Катер плавно сменил курс, нас подхватило течение, и мы увидели распахнутую горловину залива.
Яхтсмен приподнял деревянную лаковую крышку:
— Здесь ящики для лоций и навигационных карт. Здесь, — его вытянутая рука указала на шкафчик, и я различил прячущуюся под рукавом татуировку: «Не забуду…» — навигационные приборы — компас, бинокль, секстант. Это приборы двигателя — он пощелкал грязными ногтями по красивой панели. Сейчас выйдем в залив и спускайтесь вниз, смотрите…

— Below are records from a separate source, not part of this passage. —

-- ==== Sys2Proof/Laws/KeptEngine.lean ====
section
/-!
SUPPORT. Every operation of the engines: CSRs, their memory, exceptions and instructions keeps what `Kept` says.
-/

namespace Sys2Proof.Machine

variable {q : List Instr} {n : Nat}

theorem State.dropReserved_kept (a0 : State) (a1 : Nat) (a2 : Nat) (a3 : Nat) (h0 : Kept q n a0) :
    Kept q n (State.dropReserved a0 a1 a2 a3) := by
  unfold State.dropReserved
  dsimp only
  apply State.raiseRsvd_kept
  apply State.orReg_kept
  assumption

theorem State.portSettled_kept (a0 : State) (a1 : Nat) (h0 : Kept q n a0) :
    Kept q n (State.portSettled a0 a1) := by
  unfold State.portSettled
  split
  · apply State.handed_kept
    assumption
  · assumption

theorem State.crbAck_kept (a0 : State) (a1 : Word) (h0 : Kept q n a0) :
    Kept q n (State.crbAck a0 a1) := by
  unfold State.crbAck
  dsimp only
  apply Kept.lit
  assumption

theorem State.crbWrite_kept (a0 : State) (a1 : Nat) (a2 : Word) (h0 : Kept q n a0) :
    Kept q n (State.crbWrite a0 a1 a2) := by
  unfold State.crbWrite
  split
  · apply State.latchMeets_kept
    assumption
  · split
    · apply State.crbAck_kept
      assumption
    · split
      · apply Kept.lit
        assumption
      · split
        · apply Kept.lit
          assumption
        · assumption

theorem State.wdtWrite_kept (a0 : State) (a1 : Nat) (a2 : Nat) (a3 : Word) (h0 : Kept q n a0) :
    Kept q n (State.wdtWrite a0 a1 a2 a3) := by
  unfold State.wdtWrite
  split
  · assumption
  · split
    · apply State.wdtService_kept
      assumption
    · split
      · apply State.modWdt_kept
        assumption
      · assumption

theorem State.queDrop_kept (a0 : State) (a1 : Nat) (a2 : Nat) (h0 : Kept q n a0) :
    Kept q n (State.queDrop a0 a1 a2) := by
  unfold State.queDrop
  split
  · split
    · apply State.popHead_kept
      assumption
    · assumption
  · assumption

theorem State.lksInj_kept (a0 : State) (a1 : Nat) (a2 : Word) (h0 : Kept q n a0) :
    Kept q n (State.lksInj a0 a1 a2) := by
  unfold State.lksInj
  split
  · apply State.setReg_kept
    assumption
  · assumption

theorem State.ethWrite_kept (a0 : State) (a1 : Nat) (a2 : Nat) (a3 : Nat) (h0 : Kept q n a0) :
    Kept q n (State.ethWrite a0 a1 a2 a3) := by
  unfold State.ethWrite
  dsimp only
  split
  · apply State.mbxTx_kept
    assumption
  · split
    · split
      · apply State.mbxGo_kept
        assumption
      · assumption
    · split
      · apply State.mbxPop_kept
        assumption
      · split
        · apply State.modPdie_kept
          assumption
        · split
          · split
            · apply State.saInstall_kept
              assumption
            · assumption
          · assumption

theorem State.cardWrite_kept (a0 : State) (a1 : Nat) (a2 : Nat) (a3 : Word) (h0 : Kept q n a0) :
    Kept q n (State.cardWrite a0 a1 a2 a3) := by
  unfold State.cardWrite
  split
  · dsimp only
    split
    · apply State.cardOff_kept
      split
      · apply State.cardOn_kept
        assumption
      · assumption
    · split
      · apply State.cardOn_kept
        assumption
      · assumption
  · split
    · apply State.cardSend_kept
      assumption
    · split
      · apply State.cardDrop_kept
        assumption
      · assumption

— А какова осадка и дедвейт? — спросил дядя Жора, стоя за спиной рулевого и подмигивая мне: мы, дескать, тоже, корабелы.
— Осадка в грузу около метра, — проговорил рулевой, вглядываясь в серую даль. — Дедвейт у грузовых, а у нас пассажирское. Правильнее говорить о водоизмещении. — Он помолчал. — Десять тонн… — На его правой руке я разглядел еще одну татуировку, похожую на картинку с пачки папирос «Север» — восходящее солнце, которому не суждено взойти.
— Я это и имел в виду, — согласился дядя Жора. — Десять тонн это неплохо… — Он повернулся к отцу: — А, Сережа? Десять тонн, нормально?
— Вполне, — сказал отец, оглядывая рубку и трогая зарешеченный плафончик над головой. — Ну, что, можно спуститься в носовую каюту? — он показал на сбегающие вниз ступеньки.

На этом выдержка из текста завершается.